-- ==== Sys2Proof/Machine/Link.lean ====
section
/-! DEFINITION. Cozor Link (R465 to R503): training, markers, flits, transactions, credits, width changes, re-adaptation, sleep and the LINK verbs. -/
set_option Elab.async false
namespace Sys2Proof.Machine
open Sys2Proof

/-- Change bond b. -/
def bondMod (b : Nat) (f : BondSt → BondSt) (s : State) : State := { s with link := { s.link with bond := vmod s.link.bond b f } }

/-- Change lane j. -/
def laneMod (j : Nat) (f : LaneSt → LaneSt) (s : State) : State := { s with link := { s.link with lane := vmod s.link.lane j f } }

/-- Lanes that a BOND_CFG selects, in ascending physical order: place i is logical lane i (R466, R467, R500). -/
def cfgLanes (w : BitVec 128) : List Nat :=
  (List.range 144).filter fun j => (fld w 4 0 == j / 8 && bitAt w (16 + j % 8)) || (fld w 9 5 == j / 8 && bitAt w (24 + j % 8))

/-- Lanes of bond b. -/
def bondLanes (s : State) (b : Nat) : List Nat := cfgLanes (vget s.link.bond b).cfg

/-- Logical lane of a lane of bond b (R467). -/
def logicalOf (s : State) (b j : Nat) : Nat := (bondLanes s b).idxOf j

/-- Mask of the logical lanes whose lane fits p. -/
def maskOf (s : State) (b : Nat) (p : Nat → Bool) : BitVec 16 :=
  ((bondLanes s b).zipIdx.foldl (fun (m : BitVec 16) x => if p x.1 then setBit m x.2 true else m) 0)

/-- Lanes in use. -/
def maskLanes (s : State) (b : Nat) (m : BitVec 16) : List Nat := ((bondLanes s b).zipIdx.filter fun x => bitAt m x.2).map (·.1)

/-- Number of lanes in a mask. -/
def maskWidth (m : BitVec 16) : Nat := ((List.range 16).filter fun i => bitAt m i).length

/-- A lane is mapped (R475 step 2). -/
def laneMapped (l : LaneSt) : Bool := l.ackSent && l.ackRecv

/-! ### Control blocks (R473, R474) -/

/-- A control block. -/
def ctlBlock (type lane bond rate : Nat) (spec : Bytes) : Bytes :=
  let b := le 1 type ++ le 1 lane ++ le 1 bond ++ le 1 rate ++ padTo 8 spec
  b ++ le 2 (crc16 b).toNat

/-- A received block is good and of a type. -/
def ctlOk (type : Nat) (blk : Bytes) : Bool := blk.length == 14 && numAt blk 12 2 == (crc16 (blk.take 12)).toNat && numAt blk 0 1 == type

/-- Send a block on lanes of a bond, n times. -/
def ctlSend (b type n : Nat) (lanes : List Nat) (spec : Nat → Bytes) (s : State) : State :=
  bondMod b (fun x => { x with
    ctlOut := lanes.flatMap fun j => List.replicate n (j, ctlBlock type (logicalOf s b j) b x.rate (spec j)) }) s

/-- Bytes 4 to 11 of CAP and CAP_ACK. -/
def capSpec (s : State) (b : Nat) : Bytes :=
  le 1 (fld (vget s.link.bond b).cfg 11 10) ++ le 1 (bondLanes s b).length ++ le 1 2 ++ le 1 1 ++ le 2 0x0F1A ++ le 2 (partId s.grade)

/-- Bytes 4 to 11 of WIDTH and WIDTH_ACK. -/
def widthSpec (w : WidthChange) : Bytes := le 2 w.mask.toNat ++ le 2 0 ++ le 4 w.marker

/-! ### Events (R502) -/

/-- EV_BOND. -/
def evBond (b type d0 : Nat) (addr : Nat) (s : State) : State :=
  let x := vget s.link.bond b
  raise (0x42 + b) type (0x0F00 + b) (le 1 d0 ++ le 1 (maskWidth x.mask) ++ le 2 x.mask.toNat ++ le 4 0 ++ le 8 addr) s
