-- ==== Sys2Proof/Machine/Synth.lean ====
section
/-! DEFINITION. Synthesisers (R366 to R394): the reference, lock, sample-clock rate changes and alignments, AXS, spread, loss of lock, and the SYNTH verbs. -/
set_option Elab.async false
namespace Sys2Proof.Machine
open Sys2Proof

/-- Change loop l. -/
def loopMod (l : Nat) (f : SynthSt → SynthSt) (s : State) : State := { s with synth := { s.synth with loop := vmod s.synth.loop l f } }

/-- Change the conditioner. -/
def refMod (f : RefSt → RefSt) (s : State) : State := { s with synth := { s.synth with ref := f s.synth.ref } }

/-- Change AXS. -/
def axsMod (f : AxsSt → AxsSt) (s : State) : State := { s with synth := { s.synth with axs := f s.synth.axs } }

/-- Handle of loop l (R21). -/
def loopHandle (l : Nat) : Nat := if l < 8 then 0x0C00 + l else 0x0C10 + (l - 8)

/-- Source of loop l (R392). -/
def loopSource (l : Nat) : Nat := if l < 4 then 0x28 + l else if l < 8 then 0x2C else 0x2D

/-- Event of a loop (R392, R609). The 8.32 word of a loop that another block sets is not stated: free. -/
def evLoop (l type : Nat) (s : State) : State :=
  let x := vget s.synth.loop l
  if l < 2 then raise (loopSource l) type (loopHandle l) (le 4 (unsgn 32 x.syncOffset)) s
  else if l = 2 then raise 0x2A type 0x0C02 (le 5 x.n.toNat ++ le 1 s.synth.axs.hopIdx) s
  else match draw s with
    | (v, s) => raise (loopSource l) type (loopHandle l) (le 5 (v % 2 ^ 40)) s

/-- EV_AXS with a hop index of its own (R609). -/
def evAxs (type hop : Nat) (s : State) : State := raise 0x2A type 0x0C02 (le 5 (vget s.synth.loop 2).n.toNat ++ le 1 hop) s

/-! ### The reference (R368 to R371) -/

/-- EV_REFERENCE (R392, R609). -/
def evRef (type : Nat) (detail : Bytes) (s : State) : State := raise 0x2E type 0 detail s

/-- REFIN_LOST (R368): the conditioner coasts; a REALIGN slew stops where it stands, and a count towards qualification starts again. -/
def refinLost (s : State) : State :=
  if s.synth.ref.coasting || stage s = 0 then s else
  let b := buildOutNow s
  evRef 1 [] (refMod (fun r => { r with coasting := true, buildOut := b, realignSince := none, losses := wrapAdd 32 r.losses 1 }) s)

/-- REFIN_QUALIFIED (R369, R370): JUMP_PS lies within half a REFIN period. -/
def refinQualified (jump : Int) (s : State) : State :=
  let half : Nat := if bitAt s.synth.ref.cfg 1 then 5000 else 50000
  if !s.synth.ref.coasting || half < jump.natAbs then s else
  let mode := fld s.synth.ref.cfg 0 0
  let b := s.synth.ref.buildOut + jump
  evRef 3 (le 4 (unsgn 32 jump) ++ le 1 mode ++ le 3 0 ++ le 4 (unsgn 32 b))
    (refMod (fun r => { r with coasting := false, buildOut := b, realignSince := if mode = 1 then some s.cyc else none }) s)

/-- REFIN_QUALIFY_FAIL (R369). -/
def refinQualifyFail (s : State) : State := if s.synth.ref.coasting then evRef 2 [] s else s

/-- REALIGN_DONE (R370). -/
def realignDone (s : State) : State :=
  match s.synth.ref.realignSince with
  | none => s
  | some _ => if buildOutNow s = 0 then evRef 4 [] (refMod (fun r => { r with buildOut := 0, realignSince := none }) s) else s

/-! ### Alignment of the sample clocks (R376 to R379) -/

/-- The divider phase at this reference edge is the one that an alignment here would give (R376, R378); none where it is not known. -/
def phaseEqual (s : State) (d : Nat) : Option Bool :=
  let x := vget s.synth.loop d
  x.phase.map fun p =>
    let ps : Int := (since s p.1 : Int) * 10000 + (buildOutNow s - p.2)
    (x.n.toNat * ps) % (2 ^ 32 * 10000 : Int) == 0

/-- A realignment of a die: its streams end with their blocks and start again with their first samples invalid (R78, R378). -/
def scsRestart (d : Nat) (cmd : Option Cmd) (op : BitVec 16) (n : BitVec 40) (s : State) : State :=
  let s := refMod (fun r => { r with changes := vmod r.changes d fun c => match c with
    | some c => some { c with resumed := false, newN := if c.resumed then n else c.newN }
    | none => some ⟨cmd, op, n, false⟩ }) s
  let s := (dieInputs d).foldl (fun s i =>
    let x := vget s.inputs i
    if x.running && x.ending.isNone || x.switch.isSome then
      stopStream i 2 (inMod i (fun x => { x with switch := match x.switch with
        | some w => some { w with settle := 4096, cause := if w.cause = 1 then 1 else 2 }
        | none => some ⟨2, bitAt x.cfg 3, 4096⟩ }) s)
    else s) s
  calRefresh d s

____

• **Requirement**
Output an exact copy of the lines from the one holding "match s.synth.ref.realignSince with" to the last line of the data, inclusive, and nothing beyond that range.

• **Expected output**
  match s.synth.ref.realignSince with
  | none => s
  | some _ => if buildOutNow s = 0 then evRef 4 [] (refMod (fun r => { r with buildOut := 0, realignSince := none }) s) else s

/-! ### Alignment of the sample clocks (R376 to R379) -/

/-- The divider phase at this reference edge is the one that an alignment here would give (R376, R378); none where it is not known. -/
def phaseEqual (s : State) (d : Nat) : Option Bool :=
  let x := vget s.synth.loop d
  x.phase.map fun p =>
    let ps : Int := (since s p.1 : Int) * 10000 + (buildOutNow s - p.2)
    (x.n.toNat * ps) % (2 ^ 32 * 10000 : Int) == 0

/-- A realignment of a die: its streams end with their blocks and start again with their first samples invalid (R78, R378). -/
def scsRestart (d : Nat) (cmd : Option Cmd) (op : BitVec 16) (n : BitVec 40) (s : State) : State :=
  let s := refMod (fun r => { r with changes := vmod r.changes d fun c => match c with
    | some c => some { c with resumed := false, newN := if c.resumed then n else c.newN }
    | none => some ⟨cmd, op, n, false⟩ }) s
  let s := (dieInputs d).foldl (fun s i =>
    let x := vget s.inputs i
    if x.running && x.ending.isNone || x.switch.isSome then
      stopStream i 2 (inMod i (fun x => { x with switch := match x.switch with
        | some w => some { w with settle := 4096, cause := if w.cause = 1 then 1 else 2 }
        | none => some ⟨2, bitAt x.cfg 3, 4096⟩ }) s)
    else s) s
  calRefresh d s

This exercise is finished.